• **PROBLEM TO WORK ON**
Once the line with "simp [State.corrects]" is found in the data, output it and each following line exactly, up to and including the line with "simp [State.endLaunchOf]", and nothing before or after.
○ ○ ○ ○ ○
-- ==== Sys2Proof/Laws/KeepCore.lean ====
section
/-! SUPPORT. What each operation does to memory and host memory, over the shared operations, fetch, control, caches, memory and ordering: nothing, or a write in the canonical
form. Each lemma says it of one operation whole. -/

namespace Sys2Proof.Machine

/-! ### What keeps memory: general forms -/

@[simp] theorem ite_fst_mem {β : Type} (c : Prop) [Decidable c] (a b : State × β) :
    (if c then a else b).1.mem = if c then a.1.mem else b.1.mem := by split <;> rfl

@[simp] theorem ite_fst_hostMem {β : Type} (c : Prop) [Decidable c] (a b : State × β) :
    (if c then a else b).1.hostMem = if c then a.1.hostMem else b.1.hostMem := by split <;> rfl

@[simp] theorem ite_snd_mem {β : Type} (c : Prop) [Decidable c] (a b : β × State) :
    (if c then a else b).2.mem = if c then a.2.mem else b.2.mem := by split <;> rfl

@[simp] theorem ite_snd_hostMem {β : Type} (c : Prop) [Decidable c] (a b : β × State) :
    (if c then a else b).2.hostMem = if c then a.2.hostMem else b.2.hostMem := by split <;> rfl

@[simp] theorem ite_mem (c : Prop) [Decidable c] (a b : State) : (if c then a else b).mem = if c then a.mem else b.mem := by split <;> rfl

@[simp] theorem ite_hostMem (c : Prop) [Decidable c] (a b : State) : (if c then a else b).hostMem = if c then a.hostMem else b.hostMem := by
  split <;> rfl

@[simp] theorem foldl_mem {α : Type} {f : State → α → State} (hf : ∀ s a, (f s a).mem = s.mem) (l : List α) (s : State) :
    (l.foldl f s).mem = s.mem := by
  induction l generalizing s with
  | nil => rfl
  | cons a r ih => exact (ih (f s a)).trans (hf s a)

@[simp] theorem foldl_hostMem {α : Type} {f : State → α → State} (hf : ∀ s a, (f s a).hostMem = s.hostMem) (l : List α) (s : State) :
    (l.foldl f s).hostMem = s.hostMem := by
  induction l generalizing s with
  | nil => rfl
  | cons a r ih => exact (ih (f s a)).trans (hf s a)

theorem foldl_wf {α : Type} {f : State → α → State} (hf : ∀ s a, Memory.wf s.mem = true → Memory.wf (f s a).mem = true) (l : List α)
    (s : State) (h : Memory.wf s.mem = true) : Memory.wf (l.foldl f s).mem = true := by
  induction l generalizing s with
  | nil => exact h
  | cons a r ih => exact ih (f s a) (hf s a h)

@[simp] theorem foldl_fst_mem {α β : Type} {f : State × β → α → State × β} (hf : ∀ s a, (f s a).1.mem = s.1.mem) (l : List α)
    (s : State × β) : (l.foldl f s).1.mem = s.1.mem := by
  induction l generalizing s with
  | nil => rfl
  | cons a r ih => exact (ih (f s a)).trans (hf s a)

@[simp] theorem foldl_fst_hostMem {α β : Type} {f : State × β → α → State × β} (hf : ∀ s a, (f s a).1.hostMem = s.1.hostMem) (l : List α)
    (s : State × β) : (l.foldl f s).1.hostMem = s.1.hostMem := by
  induction l generalizing s with
  | nil => rfl
  | cons a r ih => exact (ih (f s a)).trans (hf s a)

/-! ### Ops -/

@[simp] theorem State.noteWalks_mem (s : State) (ctx : Nat) (l : List Nat) : (s.noteWalks ctx l).mem = s.mem ∧ (s.noteWalks ctx l).hostMem = s.hostMem := by
  unfold State.noteWalks
  constructor <;> (repeat first
    | rfl
    | (refine foldl_mem ?_ _ _; intro t p)
    | (refine foldl_hostMem ?_ _ _; intro t p)
    | split
    | (simp; done))

@[simp] theorem State.addReader_mem (s : State) (w : Word) : (s.addReader w).mem = s.mem ∧ (s.addReader w).hostMem = s.hostMem := by
  simp [State.addReader]

@[simp] theorem State.dropReader_mem (s : State) (w : Word) : (s.dropReader w).mem = s.mem ∧ (s.dropReader w).hostMem = s.hostMem := by
  simp [State.dropReader]

@[simp] theorem State.modLease_mem (s : State) (core ctx home : Nat) (f : Lease → Lease) : (s.modLease core ctx home f).mem = s.mem ∧ (s.modLease core ctx home f).hostMem = s.hostMem := by
  simp [State.modLease]

@[simp] theorem State.takeSlot_mem (s : State) (core ctx home : Nat) : (s.takeSlot core ctx home).2.mem = s.mem ∧ (s.takeSlot core ctx home).2.hostMem = s.hostMem := by
  unfold State.takeSlot
  constructor <;> (repeat' split) <;> simp

@[simp] theorem State.untakeSlot_mem (s : State) (core ctx home n gen : Nat) : (s.untakeSlot core ctx home n gen).mem = s.mem ∧ (s.untakeSlot core ctx home n gen).hostMem = s.hostMem := by
  simp [State.untakeSlot]

@[simp] theorem State.noteLoads_mem (s : State) (w : Nat) (l : List Long) : (s.noteLoads w l).mem = s.mem ∧ (s.noteLoads w l).hostMem = s.hostMem := by
  simp [State.noteLoads]

@[simp] theorem State.noteFirst_mem (s : State) (w : Nat) (l : List (Nat × Nat × Nat)) : (s.noteFirst w l).mem = s.mem ∧ (s.noteFirst w l).hostMem = s.hostMem := by
  simp [State.noteFirst]

@[simp] theorem State.putSp_mem (s : State) (w : Nat) (l : List (Nat × Byte)) : (s.putSp w l).mem = s.mem ∧ (s.putSp w l).hostMem = s.hostMem := by
  simp [State.putSp]

@[simp] theorem State.putOpm_mem (s : State) (core n : Nat) (l : List (Nat × Byte)) : (s.putOpm core n l).mem = s.mem ∧ (s.putOpm core n l).hostMem = s.hostMem := by
  simp [State.putOpm]

@[simp] theorem State.release_mem (s : State) (core ctx : Nat) (w : Word) : (s.release core ctx w).mem = s.mem ∧ (s.release core ctx w).hostMem = s.hostMem := by
  simp [State.release]

@[simp] theorem State.writeReg_mem (s : State) (core slot lane r : Nat) (v : Word) (tag : Bool) : (s.writeReg core slot lane r v tag).mem = s.mem ∧ (s.writeReg core slot lane r v tag).hostMem = s.hostMem := by
  simp [State.writeReg]

@[simp] theorem State.traceBytes_mem (s : State) (core : Nat) (l : List Byte) : (s.traceBytes core l).mem = s.mem ∧ (s.traceBytes core l).hostMem = s.hostMem := by
  simp [State.traceBytes]

@[simp] theorem State.traceSync_mem (s : State) (core slot : Nat) (x : Traced) : (s.traceSync core slot x).mem = s.mem ∧ (s.traceSync core slot x).hostMem = s.hostMem := by
  simp [State.traceSync]

@[simp] theorem State.tracePacket_mem (s : State) (core slot : Nat) (x : Traced) (l : List Byte) : (s.tracePacket core slot x l).mem = s.mem ∧ (s.tracePacket core slot x l).hostMem = s.hostMem := by
  simp [State.tracePacket]

@[simp] theorem State.traceFlush_mem (s : State) (core slot : Nat) : (s.traceFlush core slot).mem = s.mem ∧ (s.traceFlush core slot).hostMem = s.hostMem := by
  simp [State.traceFlush]

@[simp] theorem State.traceNote_mem (s : State) (core slot : Nat) (l : List Byte) : (s.traceNote core slot l).mem = s.mem ∧ (s.traceNote core slot l).hostMem = s.hostMem := by
  simp [State.traceNote]

@[simp] theorem State.traceRetire_mem (s : State) (core slot : Nat) (p : Long) (lanes : BitVec 32) : (s.traceRetire core slot p lanes).mem = s.mem ∧ (s.traceRetire core slot p lanes).hostMem = s.hostMem := by
  simp [State.traceRetire]

@[simp] theorem State.corrects_mem (s : State) (unit n : Nat) : (s.corrects unit n).mem = s.mem ∧ (s.corrects unit n).hostMem = s.hostMem := by
  simp [State.corrects]

@[simp] theorem State.announce_mem (s : State) (die : Nat) (i : Item) : (s.announce die i).mem = s.mem ∧ (s.announce die i).hostMem = s.hostMem := by
  simp [State.announce]

@[simp] theorem State.takeHaltTick_mem (s : State) (die : Nat) : (s.takeHaltTick die).mem = s.mem ∧ (s.takeHaltTick die).hostMem = s.hostMem := by
  simp [State.takeHaltTick]

@[simp] theorem State.announceLaunchHalt_mem (s : State) (die launch : Nat) : (s.announceLaunchHalt die launch).mem = s.mem ∧ (s.announceLaunchHalt die launch).hostMem = s.hostMem := by
  simp [State.announceLaunchHalt]

@[simp] theorem State.announceResetHalt_mem (s : State) (die ctx : Nat) : (s.announceResetHalt die ctx).mem = s.mem ∧ (s.announceResetHalt die ctx).hostMem = s.hostMem := by
  simp [State.announceResetHalt]

@[simp] theorem State.endLaunchOf_mem (s : State) (w : Nat) : (s.endLaunchOf w).mem = s.mem ∧ (s.endLaunchOf w).hostMem = s.hostMem := by
  simp [State.endLaunchOf]

@[simp] theorem State.deliverHalt_mem (s : State) (w : Nat) (part : Option Nat) : (s.deliverHalt w part).mem = s.mem ∧ (s.deliverHalt w part).hostMem = s.hostMem := by
  simp [State.deliverHalt]

@[simp] theorem State.haltAgain_mem (s : State) (w : Nat) (part : Option Nat) (r : HaltRec) : (s.haltAgain w part r).mem = s.mem ∧ (s.haltAgain w part r).hostMem = s.hostMem := by
  simp [State.haltAgain]

@[simp] theorem State.haltWg_mem (s : State) (w : Nat) (part : Option Nat) (r : HaltRec) : (s.haltWg w part r).mem = s.mem ∧ (s.haltWg w part r).hostMem = s.hostMem := by
  simp [State.haltWg]

@[simp] theorem State.stopGroup_mem (s : State) (core slot : Nat) (m : BitVec 32) (lanes : BitVec 32) (r : HaltRec) : (s.stopGroup core slot m lanes r).mem = s.mem ∧ (s.stopGroup core slot m lanes r).hostMem = s.hostMem := by
  simp [State.stopGroup]

@[simp] theorem State.dropPathB_mem (s : State) : (s.dropPathB).mem = s.mem ∧ (s.dropPathB).hostMem = s.hostMem := by
  simp [State.dropPathB]

@[simp] theorem State.dropHeld_mem (s : State) : (s.dropHeld).mem = s.mem ∧ (s.dropHeld).hostMem = s.hostMem := by
  simp [State.dropHeld]

@[simp] theorem State.dropSlots_mem (s : State) : (s.dropSlots).mem = s.mem ∧ (s.dropSlots).hostMem = s.hostMem := by
  simp [State.dropSlots]

@[simp] theorem State.raiseMc_mem (s : State) (h : Hdr) (lanes : BitVec 32) (code : Nat) (tv : Long) (mc : Word) : (s.raiseMc h lanes code tv mc).mem = s.mem ∧ (s.raiseMc h lanes code tv mc).hostMem = s.hostMem := by
  simp [State.raiseMc]

@[simp] theorem State.raise_mem (s : State) (h : Hdr) (lanes : BitVec 32) (code : Nat) (tv : Long) : (s.raise h lanes code tv).mem = s.mem ∧ (s.raise h lanes code tv).hostMem = s.hostMem := by
  simp [State.raise]

@[simp] theorem State.raiseBad_mem (s : State) (h : Hdr) (lanes : BitVec 32) (b : Bad) : (s.raiseBad h lanes b).mem = s.mem ∧ (s.raiseBad h lanes b).hostMem = s.hostMem := by
  simp [State.raiseBad]

@[simp] theorem State.raiseCross_mem (s : State) (h : Hdr) (lanes : BitVec 32) (f : CrossFail) : (s.raiseCross h lanes f).mem = s.mem ∧ (s.raiseCross h lanes f).hostMem = s.hostMem := by
  unfold State.raiseCross
  constructor <;> (repeat' split) <;> simp

@[simp] theorem State.raiseFailed_mem (s : State) (h : Hdr) (lanes : BitVec 32) (k : State → State) (hk : ∀ s , (k s ).mem = s.mem ∧ (k s ).hostMem = s.hostMem) : (s.raiseFailed h lanes k).mem = s.mem ∧ (s.raiseFailed h lanes k).hostMem = s.hostMem := by
  unfold State.raiseFailed
  constructor <;> (repeat' split) <;> simp_all

@[simp] theorem State.completionFault_mem (s : State) (core slot path : Nat) (m lanes : BitVec 32) (pos : Long) (code : Nat) (tv : Long) (mc : Word) : (s.completionFault core slot path m lanes pos code tv mc).mem = s.mem ∧ (s.completionFault core slot path m lanes pos code tv mc).hostMem = s.hostMem := by
  simp [State.completionFault]

@[simp] theorem State.loadFault_mem (s : State) (p : Pend) (lane : Nat) (b : Bad) : (s.loadFault p lane b).mem = s.mem ∧ (s.loadFault p lane b).hostMem = s.hostMem := by
  simp [State.loadFault]

@[simp] theorem State.asyncFault_mem (s : State) (w code : Nat) (lanes : BitVec 32) (pos tv : Long) (mc : Word) : (s.asyncFault w code lanes pos tv mc).mem = s.mem ∧ (s.asyncFault w code lanes pos tv mc).hostMem = s.hostMem := by
  simp [State.asyncFault]

@[simp] theorem State.enterHandler_mem (s : State) (core slot : Nat) (m lanes : BitVec 32) (code : Nat) (pos tv : Long) (stall : Nat) (res : Nat → Long) : (s.enterHandler core slot m lanes code pos tv stall res).mem = s.mem ∧ (s.enterHandler core slot m lanes code pos tv stall res).hostMem = s.hostMem := by
  simp [State.enterHandler]

@[simp] theorem State.leaveHandler_mem (s : State) (core slot : Nat) (m : BitVec 32) : (s.leaveHandler core slot m).mem = s.mem ∧ (s.leaveHandler core slot m).hostMem = s.hostMem := by
  simp [State.leaveHandler]

@[simp] theorem State.startInterval_mem (s : State) (w : Nat) : (s.startInterval w).mem = s.mem ∧ (s.startInterval w).hostMem = s.hostMem := by
  simp [State.startInterval]

@[simp] theorem State.keepHistory_mem (s : State) (core slot : Nat) : (s.keepHistory core slot).mem = s.mem ∧ (s.keepHistory core slot).hostMem = s.hostMem := by
  simp [State.keepHistory]

@[simp] theorem State.noteIssue_mem (s : State) (core slot : Nat) : (s.noteIssue core slot).mem = s.mem ∧ (s.noteIssue core slot).hostMem = s.hostMem := by
  simp [State.noteIssue]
○ ○ ○ ○ ○
• **RESPONSE AREA**
  simp [State.corrects]

@[simp] theorem State.announce_mem (s : State) (die : Nat) (i : Item) : (s.announce die i).mem = s.mem ∧ (s.announce die i).hostMem = s.hostMem := by
  simp [State.announce]

@[simp] theorem State.takeHaltTick_mem (s : State) (die : Nat) : (s.takeHaltTick die).mem = s.mem ∧ (s.takeHaltTick die).hostMem = s.hostMem := by
  simp [State.takeHaltTick]

@[simp] theorem State.announceLaunchHalt_mem (s : State) (die launch : Nat) : (s.announceLaunchHalt die launch).mem = s.mem ∧ (s.announceLaunchHalt die launch).hostMem = s.hostMem := by
  simp [State.announceLaunchHalt]

@[simp] theorem State.announceResetHalt_mem (s : State) (die ctx : Nat) : (s.announceResetHalt die ctx).mem = s.mem ∧ (s.announceResetHalt die ctx).hostMem = s.hostMem := by
  simp [State.announceResetHalt]

@[simp] theorem State.endLaunchOf_mem (s : State) (w : Nat) : (s.endLaunchOf w).mem = s.mem ∧ (s.endLaunchOf w).hostMem = s.hostMem := by
  simp [State.endLaunchOf]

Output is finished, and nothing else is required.